Download or read book Opening Your Heart written by Lisa Brenninkmeyer and published by . This book was released on 2015-06 with total page pages. Available in PDF, EPUB and Kindle. Book excerpt: This introductory course has been designed for women who are brand new to Walking with Purpose as well as those with more experience in Bible study. The themes we'll explore are the timeless, foundational, core questions that people return to century after century. Delving into these topics will help fill holes in our spiritual foundations so that we have something firm to stand on when life gets shaky. A DVD series, Priorities complements the course. Immensely practical and encouraging, Opening Your Heart is the perfect starting point as you seek to grow closer to God.

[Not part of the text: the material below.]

-- ==== Sys2Proof/Machine/RegMapRegion.lean ====
section
/-! DEFINITION. Register fields of the pages RG, ABC, SP, CLU, CLANE, UNIT, one definition per field of the spec's register tables: offset, lowest bit, width, access code, reset value, stride, count and valid values (R10). -/

namespace Sys2Proof.Machine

Book Dignity in the Workplace

Download or read book Dignity in the Workplace written by Matthijs Bal and published by Springer. This book was released on 2017-08-01 with total page 321 pages. Available in PDF, EPUB and Kindle. Book excerpt: Introducing a theory of workplace dignity into the field of management studies, this innovative new book presents an alternative paradigm based on principles of human dignity which is integrated into a theoretical approach to the topic. The author addresses and analyses the causes and consequences of the dominant political-economic paradigm within management studies. Further, it presents a theoretical alternative which can constitute a foundation for a new way of thinking about organisations, management, and leadership. Dignity in the Workplace offers scholars ideas for how research in the field of management studies may be enriched by a dignity-paradigm, and goes further to explore the role of a dignity-paradigm in the function of HR-managers and organisational leaders. Thus, the book aims to contribute to the need for alternative conceptualisations of how contemporary organisations can be managed.